Below are records. Find each line in them that holds the word "swapTimer" and copy it.

> _Record set_:
################

-- ==== Sys2Proof/Machine/TaskEnds.lean ====
section
/-! DEFINITION. Ending a task (R54), unlighting one (R126), the swap-out of a closing position (R68, R69). -/

namespace Sys2Proof.Machine

/-- The window at which a task is lit (R114). -/
def State.litAt (s : State) (id : TaskId) : Option Win :=
  if (s.win .w0).lit = some id then some .w0
  else if (s.win .w1).lit = some id then some .w1
  else none

/-- Unlighting, steps 1 to 3 (R126): the task leaves LIT, the two timers stop, the window's lit task becomes absent and,
at an end, the last ended task. -/
def State.unlightFirst (w : Win) (ending : Bool) (s : State) : State :=
  match (s.win w).lit with
  | some id =>
    (s.updTask id fun t => { t with state := .active }).updWin w fun x => { x with
      lit := none, confirmTimer := none, guardTimer := none,
      lastEnded := if ending then some id else x.lastEnded }
  | none => s

/-- Give the lock of a position back (R62, R126 step 4). -/
def State.releaseLock (p : Option Pos) (s : State) : State :=
  match p with
  | some p => s.updPos p fun q => { q with lock := none }
  | none => s

/-- Unlighting, steps 4 and 5 (R126): the lock is released and TASK_UNLIT queued on the bench link. -/
def State.unlightLast (w : Win) (p : Option Pos) (t : Task) (cause : UnlitCause) (s : State) : State :=
  (s.releaseLock p).noteBench (.taskUnlit t.id w p t.confirmed cause)

/-- The kind of a task event (R54, step 4): CANCELLED offers none. -/
def TaskOutcome.event : TaskOutcome → Option EventKind
  | .done => some .taskDone
  | .short => some .taskShort
  | .failed _ => some .taskFailed
  | .cancelled => none

/-- The failure reason of an outcome (R55). -/
def TaskOutcome.reason : TaskOutcome → Option FailReason
  | .failed r => some r
  | _ => none

/-- Offer the task event of an outcome to the watch unit (R54, step 4; R148). -/
def State.offerTaskEnd (o : TaskOutcome) (t : Task) (s : State) : State :=
  match o.event with
  | some k => s.offer { kind := k, value := t.sku.setWidth 32, window := s.taskWindow t.tote, tote := t.tote,
                        detail := .task t.id o.reason }
  | none => s

/-- Is a position CLOSING with its lock free, so that it goes SWAPPING (R68)? -/
def State.swapReady (s : State) (p : Option Pos) : Bool :=
  p.any fun p => (s.pos p).state == .closing && (s.pos p).lock.isNone

/-- Will the end of a tote's last task send it back at once (R54 step 6, R94)? -/
def State.willSend (s : State) (tote : ToteId) : Bool :=
  !s.named tote &&
    ((s.top? .w0 == some tote && !s.held .w0 && (s.win .w0).ret.isNone) ||
     (s.top? .w1 == some tote && !s.held .w1 && (s.win .w1).ret.isNone))

/-- Is the order of a swap-out and a send-back at this end open (12.1, time 30)? At an expiry and at TOTEBAD the rules
put the failures of the tasks, and what they bring, before the send-back (R31, R127). -/
def TaskOutcome.orderOpen : TaskOutcome → Bool
  | .failed _ => false
  | _ => true

/-- The task as its terminal notice reports it (R55): its state before the end. -/
def Task.beforeEnd (t : Task) (wasLit : Option Win) : Task :=
  { t with state := if wasLit.isSome then .lit else t.state, awaitTimer := none }

/-- Steps 1 to 5 of R54: the lit task is unlit, the terminal notice queued, the task event offered, the record freed. -/
def State.endRecord (o : TaskOutcome) (wasLit : Option Win) (t : Task) (s : State) : State :=
  let u := match wasLit with
    | some w => s.unlightFirst w true
    | none => s
  ((u.noteOrder (.taskEnded o (t.beforeEnd wasLit) (s.positionOf t.orderTote))).offerTaskEnd o t).dropTask t.id

/-- The position table acts on a released lock (R126, step 6): a CLOSING position goes on by `swap`. -/
def State.swapIfReady (swap : Pos → State → State) (p : Option Pos) (s : State) : State :=
  match p with
  | some q => if s.swapReady p then swap q s else s
  | none => s

/-- The tote table and the window controller act on the end of a tote's task (R54, step 6): the orphan timer, FINISHED. -/
def State.releaseTote (tote : ToteId) (s : State) : State := (s.startOrphan tote).finishIfTop tote

/-- Step 6 of R54 after a lit task: the swap-out and the send-back, in an open order where both follow. -/
def State.afterUnlit (swap : Pos → State → State) (o : TaskOutcome) (p : Option Pos) (tote : ToteId) (s : State) : State :=
  if o.orderOpen && s.swapReady p && s.willSend tote then
    s.eitherOrder (State.swapIfReady swap p) (State.releaseTote tote)
  else (s.swapIfReady swap p).releaseTote tote

/-- End a task (R54) with outcome `o`; `wasLit` is the window it was lit at, `cause` its TASK_UNLIT cause, and `swap`
what a CLOSING position does when its lock is freed by the end. -/
def State.endWith (swap : Pos → State → State) (o : TaskOutcome) (cause : UnlitCause) (wasLit : Option Win)
    (id : TaskId) (s : State) : State :=
  match s.task? id with
  | none => s
  | some t =>
    match wasLit with
    | none => (s.endRecord o none t).releaseTote t.tote
    | some w => ((s.endRecord o (some w) t).unlightLast w (s.positionOf t.orderTote) t cause).afterUnlit swap o
        (s.positionOf t.orderTote) t.tote

/-- End a list of tasks one after the other, each in full before the next (R53). -/
def State.endAll (endOne : TaskId → State → State) (ids : List TaskId) (s : State) : State :=
  ids.foldl (fun s id => endOne id s) s

/-- End one task in a swap-out (R52): no task to the position is lit, so nothing further swaps. -/
def State.endInSwap (id : TaskId) (s : State) : State :=
  s.endWith (fun _ s => s) (.failed .orderToteLeft) (.ended (.failed .orderToteLeft)) (s.litAt id) id

/-- A position goes SWAPPING (R69): SWAPOUT queued, the swap timer started, every live task naming its order tote ended
FAILED(ORDER_TOTE_LEFT) in ascending task id (R52). -/
def State.swapOut (p : Pos) (s : State) : State :=
  match (s.pos p).binding with
  | some b =>
    let s := s.direct (.swapOut p b.orderTote)
    let s := s.updPos p fun q => { q with state := .swapping, swapTimer := some s.returnMs }
    s.endAll State.endInSwap (ascendingIds (s.tasks.filter fun t => t.orderTote == b.orderTote))
  | none => s

/-- End a task with an outcome decided by R41, lit or not (R54). -/
def State.endTask (o : TaskOutcome) (id : TaskId) (s : State) : State :=
  s.endWith State.swapOut o (.ended o) (s.litAt id) id

/-- Unlight the lit task of a window without ending it, steps 1 to 5 of R126. Step 6, the swap-out of a CLOSING position
whose lock this frees (R68) and the choices, is made at the end of the event (`State.settle`), with the hold, fault or
fetch that caused the unlighting in place: DEDUCED from R126 and R90, log entry 22. -/
def State.unlight (w : Win) (cause : UnlitCause) (s : State) : State :=
  match (s.win w).lit.bind s.task? with
  | some t => (s.unlightFirst w false).unlightLast w (s.positionOf t.orderTote) t cause
  | none => s

/-- A position goes CLOSING (R68): on to SWAPPING at once when its lock is free. -/
def State.enterClosing (p : Pos) (s : State) : State :=
  let s := s.updPos p fun q => { q with state := .closing, beforePull := none }
  if s.swapReady (some p) then s.swapOut p else s

/-- A position goes EMPTY (R71, R72, R114). -/
def State.emptyPosition (p : Pos) (s : State) : State :=
  s.updPos p fun q => { q with
    state := .empty, binding := none, fill := 0, floor := 0, lock := none, beforePull := none, swapTimer := none,
    lastHolder := none }

end Sys2Proof.Machine
end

################

> _Written answer_:
    let s := s.updPos p fun q => { q with state := .swapping, swapTimer := some s.returnMs }
    state := .empty, binding := none, fill := 0, floor := 0, lock := none, beforePull := none, swapTimer := none,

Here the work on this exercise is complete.